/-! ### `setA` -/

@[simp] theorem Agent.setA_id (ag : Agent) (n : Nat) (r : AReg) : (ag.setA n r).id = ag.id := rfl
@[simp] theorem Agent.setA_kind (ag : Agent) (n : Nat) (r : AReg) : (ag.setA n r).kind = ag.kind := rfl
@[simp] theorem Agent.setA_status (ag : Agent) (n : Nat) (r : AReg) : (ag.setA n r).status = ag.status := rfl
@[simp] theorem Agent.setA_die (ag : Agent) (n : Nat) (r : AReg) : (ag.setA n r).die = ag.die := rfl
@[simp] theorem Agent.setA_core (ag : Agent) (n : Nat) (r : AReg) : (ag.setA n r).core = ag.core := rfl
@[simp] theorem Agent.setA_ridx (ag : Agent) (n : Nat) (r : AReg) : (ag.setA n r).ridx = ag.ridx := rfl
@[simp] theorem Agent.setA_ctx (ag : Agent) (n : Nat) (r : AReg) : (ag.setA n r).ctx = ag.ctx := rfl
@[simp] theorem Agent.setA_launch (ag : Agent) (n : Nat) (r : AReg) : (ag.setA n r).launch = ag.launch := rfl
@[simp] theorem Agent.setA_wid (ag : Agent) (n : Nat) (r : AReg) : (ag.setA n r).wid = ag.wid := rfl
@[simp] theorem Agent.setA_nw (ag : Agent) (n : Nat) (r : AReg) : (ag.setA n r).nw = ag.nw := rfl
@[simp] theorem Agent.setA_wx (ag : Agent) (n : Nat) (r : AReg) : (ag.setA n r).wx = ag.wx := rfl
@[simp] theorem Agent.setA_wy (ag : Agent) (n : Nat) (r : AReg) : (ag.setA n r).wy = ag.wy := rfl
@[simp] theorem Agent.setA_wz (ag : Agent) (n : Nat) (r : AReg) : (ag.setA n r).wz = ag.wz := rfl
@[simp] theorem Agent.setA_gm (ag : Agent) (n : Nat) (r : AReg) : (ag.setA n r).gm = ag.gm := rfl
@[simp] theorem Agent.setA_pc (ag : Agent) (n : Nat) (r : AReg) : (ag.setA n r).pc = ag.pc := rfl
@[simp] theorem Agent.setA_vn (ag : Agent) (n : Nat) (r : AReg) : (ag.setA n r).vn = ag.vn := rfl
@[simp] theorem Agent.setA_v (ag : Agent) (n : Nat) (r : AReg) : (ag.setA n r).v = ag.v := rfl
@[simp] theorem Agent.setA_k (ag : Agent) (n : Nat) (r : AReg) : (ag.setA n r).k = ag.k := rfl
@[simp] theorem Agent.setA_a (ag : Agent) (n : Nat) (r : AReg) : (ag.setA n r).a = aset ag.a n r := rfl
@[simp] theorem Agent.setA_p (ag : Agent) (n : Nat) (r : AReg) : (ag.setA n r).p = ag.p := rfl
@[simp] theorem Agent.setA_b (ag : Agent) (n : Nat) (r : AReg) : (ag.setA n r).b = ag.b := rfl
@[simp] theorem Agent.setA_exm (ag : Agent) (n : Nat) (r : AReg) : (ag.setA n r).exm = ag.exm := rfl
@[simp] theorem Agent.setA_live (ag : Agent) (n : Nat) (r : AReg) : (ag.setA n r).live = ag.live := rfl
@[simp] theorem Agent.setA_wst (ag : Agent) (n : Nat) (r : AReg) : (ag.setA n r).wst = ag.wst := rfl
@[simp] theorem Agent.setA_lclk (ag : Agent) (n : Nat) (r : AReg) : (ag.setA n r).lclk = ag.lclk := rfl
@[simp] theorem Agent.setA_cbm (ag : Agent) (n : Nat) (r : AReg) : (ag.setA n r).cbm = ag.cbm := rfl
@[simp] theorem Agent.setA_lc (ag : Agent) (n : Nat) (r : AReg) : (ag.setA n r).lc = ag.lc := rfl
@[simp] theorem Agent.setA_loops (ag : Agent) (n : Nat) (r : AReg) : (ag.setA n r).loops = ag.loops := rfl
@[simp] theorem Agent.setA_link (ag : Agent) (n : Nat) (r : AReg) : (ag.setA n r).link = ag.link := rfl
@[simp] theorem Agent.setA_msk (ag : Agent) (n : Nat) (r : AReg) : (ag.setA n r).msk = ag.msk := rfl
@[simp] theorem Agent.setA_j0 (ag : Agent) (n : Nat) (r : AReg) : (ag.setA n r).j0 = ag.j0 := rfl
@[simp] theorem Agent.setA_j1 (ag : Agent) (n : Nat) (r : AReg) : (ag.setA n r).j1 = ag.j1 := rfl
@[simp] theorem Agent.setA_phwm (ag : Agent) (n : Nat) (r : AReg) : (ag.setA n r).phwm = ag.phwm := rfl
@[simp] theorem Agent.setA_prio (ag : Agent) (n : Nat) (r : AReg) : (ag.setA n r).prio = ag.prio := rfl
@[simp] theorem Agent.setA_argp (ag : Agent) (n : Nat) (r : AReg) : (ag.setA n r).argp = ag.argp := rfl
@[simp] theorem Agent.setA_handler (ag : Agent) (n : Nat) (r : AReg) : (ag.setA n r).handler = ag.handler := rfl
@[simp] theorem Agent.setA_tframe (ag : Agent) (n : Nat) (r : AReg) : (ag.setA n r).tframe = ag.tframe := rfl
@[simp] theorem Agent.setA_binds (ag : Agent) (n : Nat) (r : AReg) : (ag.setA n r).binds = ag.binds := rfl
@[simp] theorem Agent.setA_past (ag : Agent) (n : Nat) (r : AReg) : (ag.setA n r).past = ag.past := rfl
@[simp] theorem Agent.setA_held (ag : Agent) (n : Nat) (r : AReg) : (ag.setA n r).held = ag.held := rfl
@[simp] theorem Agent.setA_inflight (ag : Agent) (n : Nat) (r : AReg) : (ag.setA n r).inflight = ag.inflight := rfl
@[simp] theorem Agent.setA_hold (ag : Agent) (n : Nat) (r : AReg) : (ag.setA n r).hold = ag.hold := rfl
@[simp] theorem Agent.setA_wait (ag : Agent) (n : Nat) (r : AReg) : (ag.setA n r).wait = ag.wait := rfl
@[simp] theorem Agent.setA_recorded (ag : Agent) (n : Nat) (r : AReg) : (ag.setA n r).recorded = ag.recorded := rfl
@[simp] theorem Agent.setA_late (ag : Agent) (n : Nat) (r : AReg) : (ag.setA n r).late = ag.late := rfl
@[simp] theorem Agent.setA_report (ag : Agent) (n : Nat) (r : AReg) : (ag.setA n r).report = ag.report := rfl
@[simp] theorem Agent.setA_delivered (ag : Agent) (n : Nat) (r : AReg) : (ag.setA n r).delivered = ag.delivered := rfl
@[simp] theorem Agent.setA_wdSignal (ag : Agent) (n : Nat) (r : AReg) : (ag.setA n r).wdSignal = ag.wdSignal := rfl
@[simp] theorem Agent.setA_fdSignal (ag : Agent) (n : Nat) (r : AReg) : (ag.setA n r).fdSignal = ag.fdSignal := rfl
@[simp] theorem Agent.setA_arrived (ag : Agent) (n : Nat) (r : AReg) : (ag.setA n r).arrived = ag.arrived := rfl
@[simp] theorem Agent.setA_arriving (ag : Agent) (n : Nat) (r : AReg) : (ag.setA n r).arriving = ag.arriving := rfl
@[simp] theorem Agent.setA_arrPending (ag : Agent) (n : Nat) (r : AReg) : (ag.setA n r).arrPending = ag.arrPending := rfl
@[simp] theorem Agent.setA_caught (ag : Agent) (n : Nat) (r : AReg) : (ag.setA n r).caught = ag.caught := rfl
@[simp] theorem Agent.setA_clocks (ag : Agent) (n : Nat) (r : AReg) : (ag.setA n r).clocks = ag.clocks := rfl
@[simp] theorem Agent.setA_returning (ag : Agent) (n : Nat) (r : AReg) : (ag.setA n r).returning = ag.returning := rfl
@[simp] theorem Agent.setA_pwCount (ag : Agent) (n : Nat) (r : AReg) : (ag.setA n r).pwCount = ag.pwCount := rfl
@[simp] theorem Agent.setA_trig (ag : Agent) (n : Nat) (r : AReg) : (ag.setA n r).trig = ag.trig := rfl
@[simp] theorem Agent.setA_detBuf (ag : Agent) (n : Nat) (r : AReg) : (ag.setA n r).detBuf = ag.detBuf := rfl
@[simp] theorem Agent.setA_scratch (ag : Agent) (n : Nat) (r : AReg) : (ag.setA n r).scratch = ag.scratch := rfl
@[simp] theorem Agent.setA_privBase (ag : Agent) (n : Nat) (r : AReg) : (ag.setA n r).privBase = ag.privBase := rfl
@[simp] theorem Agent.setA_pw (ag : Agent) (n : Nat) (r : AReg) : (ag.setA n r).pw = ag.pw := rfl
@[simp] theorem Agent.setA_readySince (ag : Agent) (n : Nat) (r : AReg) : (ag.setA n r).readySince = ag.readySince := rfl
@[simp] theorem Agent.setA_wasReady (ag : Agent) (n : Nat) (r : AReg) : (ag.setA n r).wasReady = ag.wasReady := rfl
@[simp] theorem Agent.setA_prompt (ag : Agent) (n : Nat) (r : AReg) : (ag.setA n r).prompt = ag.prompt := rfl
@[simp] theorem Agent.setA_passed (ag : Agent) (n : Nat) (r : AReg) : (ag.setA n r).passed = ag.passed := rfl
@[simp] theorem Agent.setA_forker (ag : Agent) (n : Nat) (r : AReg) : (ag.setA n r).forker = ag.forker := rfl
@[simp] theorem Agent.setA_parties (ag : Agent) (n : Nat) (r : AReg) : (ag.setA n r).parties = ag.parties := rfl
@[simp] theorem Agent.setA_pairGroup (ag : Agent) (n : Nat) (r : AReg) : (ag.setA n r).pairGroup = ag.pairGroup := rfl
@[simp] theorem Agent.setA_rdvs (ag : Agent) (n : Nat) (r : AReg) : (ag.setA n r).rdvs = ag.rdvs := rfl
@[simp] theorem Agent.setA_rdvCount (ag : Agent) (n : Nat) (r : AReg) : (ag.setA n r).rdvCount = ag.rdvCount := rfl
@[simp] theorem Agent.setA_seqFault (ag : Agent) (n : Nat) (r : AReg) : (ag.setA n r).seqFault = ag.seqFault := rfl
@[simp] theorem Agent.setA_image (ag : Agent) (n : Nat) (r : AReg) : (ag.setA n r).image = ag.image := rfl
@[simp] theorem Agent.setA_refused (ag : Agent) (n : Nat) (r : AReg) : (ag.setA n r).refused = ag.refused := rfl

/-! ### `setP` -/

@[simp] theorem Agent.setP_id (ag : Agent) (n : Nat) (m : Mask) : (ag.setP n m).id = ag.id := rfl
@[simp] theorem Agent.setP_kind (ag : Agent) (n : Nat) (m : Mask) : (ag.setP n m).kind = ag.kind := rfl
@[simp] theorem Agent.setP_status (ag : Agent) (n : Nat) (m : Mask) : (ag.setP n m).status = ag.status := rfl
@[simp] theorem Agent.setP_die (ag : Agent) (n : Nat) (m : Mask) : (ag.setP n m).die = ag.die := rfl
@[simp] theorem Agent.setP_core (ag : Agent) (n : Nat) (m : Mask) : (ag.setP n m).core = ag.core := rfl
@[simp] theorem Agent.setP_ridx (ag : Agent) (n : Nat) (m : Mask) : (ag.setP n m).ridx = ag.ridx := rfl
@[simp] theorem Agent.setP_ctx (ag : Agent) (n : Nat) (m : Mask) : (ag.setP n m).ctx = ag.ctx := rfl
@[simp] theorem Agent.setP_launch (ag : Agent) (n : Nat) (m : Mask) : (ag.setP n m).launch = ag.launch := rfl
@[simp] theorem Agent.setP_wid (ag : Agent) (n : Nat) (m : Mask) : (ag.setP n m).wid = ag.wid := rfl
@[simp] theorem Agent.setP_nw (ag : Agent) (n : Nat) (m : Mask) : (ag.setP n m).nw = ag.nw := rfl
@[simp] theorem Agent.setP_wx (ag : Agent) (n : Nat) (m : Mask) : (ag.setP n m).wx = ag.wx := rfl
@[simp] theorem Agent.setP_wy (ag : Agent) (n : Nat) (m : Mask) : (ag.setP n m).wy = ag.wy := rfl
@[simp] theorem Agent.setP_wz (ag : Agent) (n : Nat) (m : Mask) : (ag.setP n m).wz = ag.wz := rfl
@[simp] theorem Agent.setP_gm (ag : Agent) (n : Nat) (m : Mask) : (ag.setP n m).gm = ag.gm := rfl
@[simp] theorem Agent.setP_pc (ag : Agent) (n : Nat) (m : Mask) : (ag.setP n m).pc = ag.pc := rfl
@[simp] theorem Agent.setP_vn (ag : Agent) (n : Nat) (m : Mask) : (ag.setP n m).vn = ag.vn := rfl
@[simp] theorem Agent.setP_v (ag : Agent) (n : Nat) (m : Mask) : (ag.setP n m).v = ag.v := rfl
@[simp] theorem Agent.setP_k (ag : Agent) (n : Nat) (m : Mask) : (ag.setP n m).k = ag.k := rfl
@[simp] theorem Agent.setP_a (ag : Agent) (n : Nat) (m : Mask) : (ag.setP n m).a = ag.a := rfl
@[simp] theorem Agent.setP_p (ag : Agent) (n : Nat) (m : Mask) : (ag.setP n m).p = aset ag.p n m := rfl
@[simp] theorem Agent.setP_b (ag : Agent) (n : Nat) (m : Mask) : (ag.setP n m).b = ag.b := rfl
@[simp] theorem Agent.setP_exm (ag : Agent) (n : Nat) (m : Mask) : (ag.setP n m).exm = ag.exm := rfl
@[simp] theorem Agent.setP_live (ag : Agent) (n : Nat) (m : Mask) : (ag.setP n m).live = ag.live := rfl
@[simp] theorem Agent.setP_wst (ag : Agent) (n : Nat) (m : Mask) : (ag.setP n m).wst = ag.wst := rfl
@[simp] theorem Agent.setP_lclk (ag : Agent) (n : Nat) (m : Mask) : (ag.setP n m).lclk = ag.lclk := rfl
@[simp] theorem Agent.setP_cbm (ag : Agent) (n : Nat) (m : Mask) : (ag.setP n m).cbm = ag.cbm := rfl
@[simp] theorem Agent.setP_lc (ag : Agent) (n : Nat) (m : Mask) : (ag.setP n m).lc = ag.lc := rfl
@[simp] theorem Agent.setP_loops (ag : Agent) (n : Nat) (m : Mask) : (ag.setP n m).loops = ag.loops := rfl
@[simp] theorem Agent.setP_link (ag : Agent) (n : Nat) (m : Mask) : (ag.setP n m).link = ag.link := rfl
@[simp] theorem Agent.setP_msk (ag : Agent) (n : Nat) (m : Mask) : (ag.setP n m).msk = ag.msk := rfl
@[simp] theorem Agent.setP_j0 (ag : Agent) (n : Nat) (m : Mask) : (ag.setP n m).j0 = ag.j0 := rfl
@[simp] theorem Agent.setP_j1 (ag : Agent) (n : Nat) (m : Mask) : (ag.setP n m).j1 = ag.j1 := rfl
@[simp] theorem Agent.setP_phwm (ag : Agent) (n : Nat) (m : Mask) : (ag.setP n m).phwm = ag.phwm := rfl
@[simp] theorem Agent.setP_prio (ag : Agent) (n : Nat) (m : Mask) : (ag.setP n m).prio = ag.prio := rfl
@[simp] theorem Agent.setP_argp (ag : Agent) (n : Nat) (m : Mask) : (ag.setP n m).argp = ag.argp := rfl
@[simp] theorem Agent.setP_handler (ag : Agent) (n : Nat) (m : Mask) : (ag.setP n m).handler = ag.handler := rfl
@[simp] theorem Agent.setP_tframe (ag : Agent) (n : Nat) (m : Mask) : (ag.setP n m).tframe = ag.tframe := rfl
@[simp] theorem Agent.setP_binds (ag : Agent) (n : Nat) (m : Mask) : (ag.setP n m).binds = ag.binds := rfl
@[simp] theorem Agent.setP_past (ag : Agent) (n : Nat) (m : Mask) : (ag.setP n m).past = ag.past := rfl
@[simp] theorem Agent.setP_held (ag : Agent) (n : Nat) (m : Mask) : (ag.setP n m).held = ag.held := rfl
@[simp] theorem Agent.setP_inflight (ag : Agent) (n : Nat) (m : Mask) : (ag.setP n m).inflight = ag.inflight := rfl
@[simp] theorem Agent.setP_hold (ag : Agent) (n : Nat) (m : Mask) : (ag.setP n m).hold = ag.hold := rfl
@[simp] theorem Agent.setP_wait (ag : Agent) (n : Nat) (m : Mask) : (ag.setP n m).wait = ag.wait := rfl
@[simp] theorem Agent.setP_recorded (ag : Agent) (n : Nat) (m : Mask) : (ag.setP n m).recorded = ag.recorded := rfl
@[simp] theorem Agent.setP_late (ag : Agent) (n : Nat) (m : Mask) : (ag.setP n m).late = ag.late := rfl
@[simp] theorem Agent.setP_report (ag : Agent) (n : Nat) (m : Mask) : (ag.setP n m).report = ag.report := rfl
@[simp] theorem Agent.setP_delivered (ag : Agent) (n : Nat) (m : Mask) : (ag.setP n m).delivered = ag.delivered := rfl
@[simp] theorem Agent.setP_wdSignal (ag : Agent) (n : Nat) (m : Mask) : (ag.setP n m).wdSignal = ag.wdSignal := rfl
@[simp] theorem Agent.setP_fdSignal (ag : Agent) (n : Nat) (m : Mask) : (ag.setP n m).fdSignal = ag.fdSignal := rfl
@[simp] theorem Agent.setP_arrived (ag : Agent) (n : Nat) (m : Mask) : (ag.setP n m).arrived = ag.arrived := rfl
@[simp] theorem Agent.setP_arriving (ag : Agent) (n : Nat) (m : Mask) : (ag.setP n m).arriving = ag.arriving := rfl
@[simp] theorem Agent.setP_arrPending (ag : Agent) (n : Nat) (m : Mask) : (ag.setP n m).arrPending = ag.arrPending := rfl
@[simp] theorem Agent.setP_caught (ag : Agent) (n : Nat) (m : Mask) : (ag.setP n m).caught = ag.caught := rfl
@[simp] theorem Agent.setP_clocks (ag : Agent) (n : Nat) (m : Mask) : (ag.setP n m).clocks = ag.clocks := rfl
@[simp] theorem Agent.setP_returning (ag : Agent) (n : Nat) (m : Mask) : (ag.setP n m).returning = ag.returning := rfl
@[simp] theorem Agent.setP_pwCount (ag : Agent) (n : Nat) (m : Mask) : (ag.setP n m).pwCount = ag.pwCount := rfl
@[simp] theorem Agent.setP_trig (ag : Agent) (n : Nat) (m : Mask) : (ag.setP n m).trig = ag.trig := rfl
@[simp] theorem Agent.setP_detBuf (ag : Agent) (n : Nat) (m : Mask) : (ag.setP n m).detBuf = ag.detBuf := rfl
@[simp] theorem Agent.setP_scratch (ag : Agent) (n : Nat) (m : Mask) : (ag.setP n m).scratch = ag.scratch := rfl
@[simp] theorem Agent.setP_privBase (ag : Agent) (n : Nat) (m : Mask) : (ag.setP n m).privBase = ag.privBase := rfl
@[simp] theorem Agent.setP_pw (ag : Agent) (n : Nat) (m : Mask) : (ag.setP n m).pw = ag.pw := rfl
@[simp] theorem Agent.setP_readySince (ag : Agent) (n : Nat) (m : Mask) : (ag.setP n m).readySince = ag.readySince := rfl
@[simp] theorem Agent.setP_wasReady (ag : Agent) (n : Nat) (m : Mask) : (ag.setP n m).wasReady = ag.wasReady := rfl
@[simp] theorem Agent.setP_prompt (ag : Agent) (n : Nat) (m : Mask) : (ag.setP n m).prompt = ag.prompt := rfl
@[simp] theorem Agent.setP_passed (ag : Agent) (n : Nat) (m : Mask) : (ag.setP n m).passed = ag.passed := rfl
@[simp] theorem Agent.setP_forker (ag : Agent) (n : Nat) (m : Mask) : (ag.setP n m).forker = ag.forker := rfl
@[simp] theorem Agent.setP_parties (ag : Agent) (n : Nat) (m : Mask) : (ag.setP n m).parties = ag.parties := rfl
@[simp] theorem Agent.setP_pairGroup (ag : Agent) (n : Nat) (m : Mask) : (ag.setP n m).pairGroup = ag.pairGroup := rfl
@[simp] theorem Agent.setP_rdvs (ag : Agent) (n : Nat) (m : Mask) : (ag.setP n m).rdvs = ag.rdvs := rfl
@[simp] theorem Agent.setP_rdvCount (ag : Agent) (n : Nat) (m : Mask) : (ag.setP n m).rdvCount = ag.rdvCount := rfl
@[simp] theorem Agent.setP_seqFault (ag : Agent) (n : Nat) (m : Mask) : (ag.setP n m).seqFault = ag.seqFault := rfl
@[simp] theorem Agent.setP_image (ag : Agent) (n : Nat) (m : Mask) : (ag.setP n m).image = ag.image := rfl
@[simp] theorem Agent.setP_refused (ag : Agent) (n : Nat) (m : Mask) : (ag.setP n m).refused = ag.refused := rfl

--- Task brief ---
Could you return exactly the lines above from the line with "m).cbm = ag.cbm := rfl" to the line with "m).loops = ag.loops := rfl", both included, and nothing else?

--- Exercise output ---
@[simp] theorem Agent.setP_cbm (ag : Agent) (n : Nat) (m : Mask) : (ag.setP n m).cbm = ag.cbm := rfl
@[simp] theorem Agent.setP_lc (ag : Agent) (n : Nat) (m : Mask) : (ag.setP n m).lc = ag.lc := rfl
@[simp] theorem Agent.setP_loops (ag : Agent) (n : Nat) (m : Mask) : (ag.setP n m).loops = ag.loops := rfl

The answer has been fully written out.